Directions
Set down, please, without alteration, the lines of the entries below from the first through the one containing "(by rw [tables]; exact head)".

● ● ●

/-- The job is handed over in a part `u` with nothing but the tables changed, and the reader takes the next head. -/
theorem handedOver_takesTheHead (u : TableLoader) :
    let t := serveNext (readerIdle { s with tables := u })
    TheReaderTakesTheHead u [] b t ∧ t.mixer = b.mixer := by
  refine ⟨readerIdle_takesTheHead (u := { s with tables := u }) ?_ ?_ fun owner mem _ => ?_, ?_⟩
  · change s.engine.state ≠ .halted
    rw [ended.engine]
    exact runs
  · rw [List.append_nil]
    exact congrArg Results.queue ended.results
  · exact ended.results ▸ mem
  · exact (readerIdle_only _).mixer.trans ended.mixer

/-- The next head starts, whether its place is reserved or not. -/
theorem failTable_starts {j j' : TableJob} {rest : List TableJob} (queue : b.tables.queue = j' :: rest)
    (can : (∃ slot a n, j = .patch slot a n) ∨ ∃ slot i a, j' = .curve slot i a) (code : ResultCode) (v1 v2 : Word) :
    (serveNext (failTable j code v1 v2 s)).tables.reader = some j' ∧ (serveNext (failTable j code v1 v2 s)).tables.queue = rest := by
  have tables : (complete j.slot code v1 v2 0 (emptyFilling j s)).tables = withoutJob j b.tables := by
    rw [complete_tables, emptyFilling_tables, ← ended.tables]
  have starts : canStart j' (withoutJob j b.tables).staging = true := by
    rcases can with ⟨slot, a, n, rfl⟩ | ⟨slot, i, a, rfl⟩
    · cases j' <;> rfl
    · rfl
  have head : (withoutJob j b.tables).queue = j' :: rest := by cases j <;> exact queue
  have takes := readerIdle_takes (s := complete j.slot code v1 v2 0 (emptyFilling j s)) (j := j') (rest := rest)
    (by rw [complete_engine, emptyFilling_tables]; change s.engine.state ≠ _; rw [ended.engine]; exact runs)
    (by rw [tables]; exact head) (by rw [tables]; exact starts)
  change (readerIdle _).tables.reader = _ ∧ (readerIdle _).tables.queue = _
  rw [takes]
  exact beginTable_reader ..

end

/-! ### The reader's last tenure in STOPPING (R97) -/

/-- The job ends ABANDONED (R97). -/
theorem stoppingEndsTheJob {b : Block} {k : TenureKind} {j : TableJob} (ends : EndsDone .tables k b) (state : b.engine.state = .stopping)
    (reader : b.tables.reader = some j) (place : jobSlot j ∈ b.results.reserved) :
    EndsWith b fun t => TheReaderTakesTheHead (withoutJob j b.tables) [⟨jobSlot j, .abandoned, 0, 0, 0⟩] b t ∧ t.mixer = b.mixer := by
  refine endsWith_over ends fun s ended => ?_
  have done : clientDone .tables (wordsOf k b.mem) s = failTable j .abandoned 0 0 s := by
    change tablesDone _ s = _
    rw [tablesDone, ended.tables, reader]
    exact if_pos (by rw [ended.engine]; exact state)
  rw [done]
  exact failTable_takesTheHead ended (runs_of_state (.inr state)) place ..

/-! ### A curve is read (R93, R94) -/

/-- The first point out of range (R93). -/
theorem firstOutOfRange_eq_some {all : List Nat} {i : Nat} (bad : 65535 < all[i]?.getD 0) (earlier : ∀ i', i' < i → all[i']?.getD 0 ≤ 65535) :
    (all.findIdx? fun p => decide (Config.full < p)) = some i := by
  have inside : i < all.length := by
    by_contra outside
    rw [List.getElem?_eq_none (Nat.not_lt.1 outside)] at bad
    exact absurd bad (by decide)
  refine List.findIdx?_eq_some_iff_getElem.2 ⟨inside, ?_, fun i' before => ?_⟩
  · rw [List.getElem?_eq_getElem inside] at bad
    exact decide_eq_true bad
  · have fits := earlier i' before
    rw [List.getElem?_eq_getElem (before.trans inside)] at fits
    exact fun large => absurd (of_decide_eq_true large) (Nat.not_lt.2 fits)

theorem firstOutOfRange_eq_none {all : List Nat} (fits : ∀ p ∈ all, p ≤ 65535) :
    (all.findIdx? fun p => decide (Config.full < p)) = none :=
  List.findIdx?_eq_none_iff.2 fun p mem => decide_eq_false (Nat.not_lt.2 (fits p mem))

section

variable {s : Block} {k : Fin 7} {ps : List Nat} (filling : shadowOf s k = .filling ps) (j : TableJob) (slot : Fin 32) (address : Word)
  {words : List Word}

include filling

theorem curveRead_fails {i : Nat} (first : ((ps ++ words.map BitVec.toNat).findIdx? fun p => decide (Config.full < p)) = some i) :
    curveRead j slot k address words s = failTable j .badParam (BitVec.ofNat 32 i) 0 s := by
  rw [curveRead, filling]
  dsimp only
  rw [first]

theorem curveRead_goes_on (fits : ((ps ++ words.map BitVec.toNat).findIdx? fun p => decide (Config.full < p)) = none)
    (more : (ps ++ words.map BitVec.toNat).length < curvePoints) :
    curveRead j slot k address words s
      = ask .tables (.read (wordOffset address (ps ++ words.map BitVec.toNat).length)
          (burstLength (curvePoints - (ps ++ words.map BitVec.toNat).length))) (setShadow k (.filling (ps ++ words.map BitVec.toNat)) s) := by
  rw [curveRead, filling]
  dsimp only
  rw [fits]
  exact if_pos more

theorem curveRead_ready (fits : ((ps ++ words.map BitVec.toNat).findIdx? fun p => decide (Config.full < p)) = none)
    (whole : ¬(ps ++ words.map BitVec.toNat).length < curvePoints) :
    curveRead j slot k address words s = readerIdle (setShadow k (.ready slot (ps ++ words.map BitVec.toNat)) s) := by
  rw [curveRead, filling]
  dsimp only
  rw [fits]
  exact if_neg whole

end

section

variable {b : Block} {a : Word} {n : Nat} {slot : Fin 32} {k : Fin 7} {address : Word} {ps : List Nat} (ends : EndsDone .tables (.read a n) b)
  (state : b.engine.state = .running) (reader : b.tables.reader = some (.curve slot k address))
  (filling : getAt b.tables.shadows k = .filling ps)

include state reader filling

/-- The points read so far are looked through for one out of range. -/
theorem tablesDone_curve {s : Block} (ended : TenureOver b s) (words : List Word) :
    tablesDone words s = curveRead (.curve slot k address) slot k address words s ∧ shadowOf s k = .filling ps := by
  refine ⟨?_, ?_⟩
  · rw [tablesDone, ended.tables, reader]
    exact if_neg (by rw [ended.engine, state]; decide)
  · rw [shadowOf, ended.tables, filling]

include ends

theorem curve_fails {i : Nat} (bad : 65535 < (ps ++ (b.mem.readBurst a n).map BitVec.toNat)[i]?.getD 0)
    (earlier : ∀ i', i' < i → (ps ++ (b.mem.readBurst a n).map BitVec.toNat)[i']?.getD 0 ≤ 65535) (place : slot ∈ b.results.reserved) :
    EndsWith b fun t =>
      TheReaderTakesTheHead { b.tables with shadows := setAt b.tables.shadows k .empty } [⟨slot, .badParam, BitVec.ofNat 32 i, 0, 0⟩] b t
        ∧ t.mixer = b.mixer := by
  refine endsWith_over ends fun s ended => ?_
  have done : clientDone .tables (b.mem.readBurst a n) s = failTable (.curve slot k address) .badParam (BitVec.ofNat 32 i) 0 s := by
    obtain ⟨done, points⟩ := tablesDone_curve state reader filling ended (b.mem.readBurst a n)
    exact done.trans (curveRead_fails points _ _ _ (firstOutOfRange_eq_some bad earlier))
  exact done ▸ failTable_takesTheHead ended (runs_of_state (.inl state)) (j := .curve slot k address) place ..

theorem curve_goes_on (fits : ∀ p ∈ ps ++ (b.mem.readBurst a n).map BitVec.toNat, p ≤ 65535)
    (more : (ps ++ (b.mem.readBurst a n).map BitVec.toNat).length < 65) : EndsWith b fun t =>
      t.tables = { b.tables with shadows := setAt b.tables.shadows k (.filling (ps ++ (b.mem.readBurst a n).map BitVec.toNat)) }
        ∧ Asks .tables (.read (address + BitVec.ofNat 32 (4 * (ps ++ (b.mem.readBurst a n).map BitVec.toNat).length))
            (min 16 (65 - (ps ++ (b.mem.readBurst a n).map BitVec.toNat).length))) t := by
  refine endsWith_over ends fun s ended => ?_
  obtain ⟨done, points⟩ := tablesDone_curve state reader filling ended (b.mem.readBurst a n)
  replace done : clientDone .tables (b.mem.readBurst a n) s = _ :=
    done.trans (curveRead_goes_on points _ _ _ (firstOutOfRange_eq_none fits) more)
  change (clientDone .tables (b.mem.readBurst a n) s).tables = _ ∧ Asks _ _ (serveNext (clientDone .tables (b.mem.readBurst a n) s))
  rw [done]
  refine ⟨?_, Stands.asks (stands_serveNext (stands_ask _ _ (ended.runs (.inl state))))⟩
  rw [ask_tables, setShadow, ended.tables]

theorem curve_is_ready (fits : ∀ p ∈ ps ++ (b.mem.readBurst a n).map BitVec.toNat, p ≤ 65535)
    (whole : 65 ≤ (ps ++ (b.mem.readBurst a n).map BitVec.toNat).length) : EndsWith b fun t =>
      TheReaderTakesTheHead
        { b.tables with shadows := setAt b.tables.shadows k (.ready slot (ps ++ (b.mem.readBurst a n).map BitVec.toNat)) } [] b t
        ∧ t.mixer = b.mixer := by
  refine endsWith_over ends fun s ended => ?_
  obtain ⟨done, points⟩ := tablesDone_curve state reader filling ended (b.mem.readBurst a n)
  replace done : clientDone .tables (b.mem.readBurst a n) s = _ :=
    done.trans (curveRead_ready points _ _ _ (firstOutOfRange_eq_none fits) (Nat.not_lt.2 whole))
  have handed := handedOver_takesTheHead ended (runs_of_state (.inl state))
    { s.tables with shadows := setAt s.tables.shadows k (.ready slot (ps ++ (b.mem.readBurst a n).map BitVec.toNat)) }
  rw [← ended.tables]
  exact done ▸ handed

end

/-- A fault of the reader (R86, R96, R97). -/
theorem aFaultEndsTheTableJob : AFaultEndsTheTableJob := by
  intro b j k done state can reader code
  have runs := runs_of_state state
  have faulted : ∀ words s, TenureOver b s → clientFault .tables words s = failTable j code 0 0 s := fun words s ended => by
    change tablesFault s = _
    rw [tablesFault, ended.tables, reader, ended.engine]
  refine ⟨fun place => ?_, fun j' rest queue starts => ?_⟩
  · refine faultsWith_over can fun s tn _ ended => ?_
    rw [faulted _ s ended]
    exact failTable_takesTheHead ended runs place ..
  · refine faultsWith_over can fun s tn _ ended => ?_
    rw [faulted _ s ended]
    exact failTable_starts ended runs queue starts ..

end Sys2Proof.Machine
end

section
/-! SUPPORT. A PATCH list's records as its words say them (R82, R88, R181). -/

namespace Sys2Proof.PatchList

open Sys2Proof.Machine hiding Stands

/-! ### A destination field -/

theorem destinationOf_line {f : Nat} (kind : f / 2 ^ 14 % 2 ^ 2 = 1) (line : f / 2 ^ 8 % 2 ^ 3 < 4) (slot : f % 2 ^ 8 < 256) :
    destinationOf f
      = if f / 2 ^ 11 % 2 ^ 2 = 0 then some (.line ⟨f / 2 ^ 8 % 2 ^ 3, line⟩ ⟨f % 2 ^ 8, slot⟩ false)
        else if f / 2 ^ 11 % 2 ^ 2 = 1 ∧ f % 2 ^ 8 ≤ 254 then some (.line ⟨f / 2 ^ 8 % 2 ^ 3, line⟩ ⟨f % 2 ^ 8, slot⟩ true) else none := by
  rw [destinationOf]
  rw [if_pos kind, dif_pos ⟨line, slot⟩]

theorem destinationOf_output {f : Nat} (kind : f / 2 ^ 14 % 2 ^ 2 = 2) (slot : f % 2 ^ 8 < 16) :
    destinationOf f = some (.output ⟨f % 2 ^ 8, slot⟩) := by
  rw [destinationOf]
  rw [if_neg (by omega), if_pos kind, dif_pos slot]

/-- A field in range gives the destination it names. -/
theorem destinationOf_inRange {f : Nat} (inRange : DestinationInRange f) : ∃ d, destinationOf f = some d ∧ DestinationIs f d := by
  rcases inRange with ⟨kind, line, narrow | ⟨wide, slot⟩⟩ | ⟨kind, slot⟩
  · refine ⟨_, (destinationOf_line kind (by omega) (by omega)).trans (if_pos narrow), kind, rfl, rfl, ?_⟩
    rw [narrow]
    decide
  · refine ⟨_, (destinationOf_line kind (by omega) (by omega)).trans ((if_neg (by omega)).trans (if_pos ⟨wide, slot⟩)), kind, rfl, rfl, ?_⟩
    rw [wide]
    decide
  · exact ⟨_, destinationOf_output kind (by omega), kind, rfl⟩

/-- A field out of range gives none. -/
theorem destinationOf_outOfRange {f : Nat} (outOfRange : ¬DestinationInRange f) : destinationOf f = none := by
  unfold DestinationInRange at outOfRange
  rw [destinationOf]
  split
  · rename_i kind
    split
    · rw [if_neg (by omega), if_neg (by omega)]
    · rfl
  · rename_i other
    split
    · rename_i kind
      rw [dif_neg (by omega)]
    · rfl

/-! ### Every value of a list of options -/

theorem allSome_map_some {α : Type} (xs : List α) : allSome (xs.map some) = some xs := by
  induction xs with
  | nil => rfl
  | cons x xs ih => rw [List.map_cons, allSome, ih]

theorem allSome_none {α : Type} {xs : List (Option α)} (missing : none ∈ xs) : allSome xs = none := by
  induction xs with
  | nil => exact nomatch missing
  | cons x xs ih =>
    cases x with
    | none => rfl
    | some x =>
      have later : none ∈ xs := (List.mem_cons.1 missing).resolve_left nofun
      rw [allSome, ih later]

/-- The destinations that fields in range name. -/
theorem destinations_of_fields {fields : List Nat} (inRange : ∀ f ∈ fields, DestinationInRange f) :
    ∃ ds : List Destination, fields.map destinationOf = ds.map some ∧ ds.length = fields.length
      ∧ ∀ (k : Nat) f d, fields[k]? = some f → ds[k]? = some d → DestinationIs f d := by
  induction fields with
  | nil => exact ⟨[], rfl, rfl, fun k f d field => nomatch field⟩
  | cons f fields ih =>
    obtain ⟨ds, same, length, are⟩ := ih fun f' mem => inRange f' (List.mem_cons_of_mem _ mem)
    obtain ⟨d, first, is⟩ := destinationOf_inRange (inRange f List.mem_cons_self)
    refine ⟨d :: ds, ?_, ?_, fun k f' d' field destination => ?_⟩
    · rw [List.map_cons, first, same, List.map_cons]
    · rw [List.length_cons, List.length_cons, length]
    · cases k with
      | zero =>
        cases field
        cases destination
        exact is
      | succ k => exact are k f' d' field destination

/-! ### A record of three words -/

/-- The four destination fields of a record. -/
def fieldsOf (w1 w2 : Word) : List Nat := [field w1 0 16, field w1 16 16, field w2 0 16, field w2 16 16]

theorem fieldsOf_eq (w1 w2 : Word) :
    fieldsOf w1 w2 = [w1.toNat % 65536, w1.toNat / 65536, w2.toNat % 65536, w2.toNat / 65536] := by
  have low : ∀ w : Word, field w 0 16 = w.toNat % 65536 := fun w => by simp [field]
  have high : ∀ w : Word, field w 16 16 = w.toNat / 65536 := fun w => by
    have bound := w.isLt
    rw [field]
    omega
  rw [fieldsOf, low, high, low, high]

theorem mergeRuleOf_inRange {n : Nat} (inRange : n ≤ 1) : ∃ rule, mergeRuleOf n = some rule ∧ (rule = .latest ↔ n = 1) := by
  match n, inRange with
  | 0, _ => exact ⟨.max, rfl, by decide⟩
  | 1, _ => exact ⟨.latest, rfl, by decide⟩

theorem mergeRuleOf_outOfRange {n : Nat} (outOfRange : ¬n ≤ 1) : mergeRuleOf n = none := by
  match n, outOfRange with
  | n + 2, _ => rfl

/-- Three words in range give the record they say. -/
theorem patchRecordOf_inRange {w0 w1 w2 : Word} (inRange : RecordInRange w0.toNat w1.toNat w2.toNat) :
    ∃ r, patchRecordOf w0 w1 w2 = some r ∧ RecordIs w0.toNat w1.toNat w2.toNat r := by
  obtain ⟨channel, merge, curve, count, fields⟩ := inRange
  rw [← fieldsOf_eq] at fields
  obtain ⟨rule, ruled, latest⟩ := mergeRuleOf_inRange (n := field w0 17 2) merge
  obtain ⟨ds, same, length, are⟩ := destinations_of_fields fields
  have channelFits : field w0 0 16 < 1024 := by
    rw [field, Nat.pow_zero, Nat.div_one]
    exact channel
  have curveFits : field w0 20 4 < 8 := Nat.lt_succ_of_le curve
  refine ⟨⟨⟨field w0 0 16, channelFits⟩, ⟨w0.getLsbD 16, rule, ⟨field w0 20 4, curveFits⟩, ds⟩⟩, ?_, ?_⟩
  · rw [patchRecordOf]
    rw [ruled]
    dsimp only
    have few : field w0 24 4 ≤ 4 := count
    have every : allSome ((List.take (field w0 24 4) [field w1 0 16, field w1 16 16, field w2 0 16, field w2 16 16]).map destinationOf) = some ds :=
      (congrArg allSome same).trans (allSome_map_some ds)
    rw [dif_pos ⟨channelFits, curveFits⟩, if_pos few, every]
  · refine ⟨?_, ?_, latest, rfl, ?_, fun k f d field destination => ?_⟩
    · change field w0 0 16 = _
      simp [field]
    · change w0.getLsbD 16 = true ↔ _
      rw [BitVec.getLsbD, Nat.testBit_eq_decide_div_mod_eq, decide_eq_true_iff]
    · rw [length, List.length_take]
      exact Nat.min_eq_left count
    · have inside : k < w0.toNat / 2 ^ 24 % 16 := by
        have fits := (List.getElem?_eq_some_iff.1 destination).1
        rw [length, List.length_take] at fits
        omega
      refine are k f d ?_ destination
      rw [List.getElem?_take_of_lt inside, fieldsOf_eq]
      exact field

● ● ●

Answer box
/-- The job is handed over in a part `u` with nothing but the tables changed, and the reader takes the next head. -/
theorem handedOver_takesTheHead (u : TableLoader) :
    let t := serveNext (readerIdle { s with tables := u })
    TheReaderTakesTheHead u [] b t ∧ t.mixer = b.mixer := by
  refine ⟨readerIdle_takesTheHead (u := { s with tables := u }) ?_ ?_ fun owner mem _ => ?_, ?_⟩
  · change s.engine.state ≠ .halted
    rw [ended.engine]
    exact runs
  · rw [List.append_nil]
    exact congrArg Results.queue ended.results
  · exact ended.results ▸ mem
  · exact (readerIdle_only _).mixer.trans ended.mixer

/-- The next head starts, whether its place is reserved or not. -/
theorem failTable_starts {j j' : TableJob} {rest : List TableJob} (queue : b.tables.queue = j' :: rest)
    (can : (∃ slot a n, j = .patch slot a n) ∨ ∃ slot i a, j' = .curve slot i a) (code : ResultCode) (v1 v2 : Word) :
    (serveNext (failTable j code v1 v2 s)).tables.reader = some j' ∧ (serveNext (failTable j code v1 v2 s)).tables.queue = rest := by
  have tables : (complete j.slot code v1 v2 0 (emptyFilling j s)).tables = withoutJob j b.tables := by
    rw [complete_tables, emptyFilling_tables, ← ended.tables]
  have starts : canStart j' (withoutJob j b.tables).staging = true := by
    rcases can with ⟨slot, a, n, rfl⟩ | ⟨slot, i, a, rfl⟩
    · cases j' <;> rfl
    · rfl
  have head : (withoutJob j b.tables).queue = j' :: rest := by cases j <;> exact queue
  have takes := readerIdle_takes (s := complete j.slot code v1 v2 0 (emptyFilling j s)) (j := j') (rest := rest)
    (by rw [complete_engine, emptyFilling_tables]; change s.engine.state ≠ _; rw [ended.engine]; exact runs)
    (by rw [tables]; exact head) (by rw [tables]; exact starts)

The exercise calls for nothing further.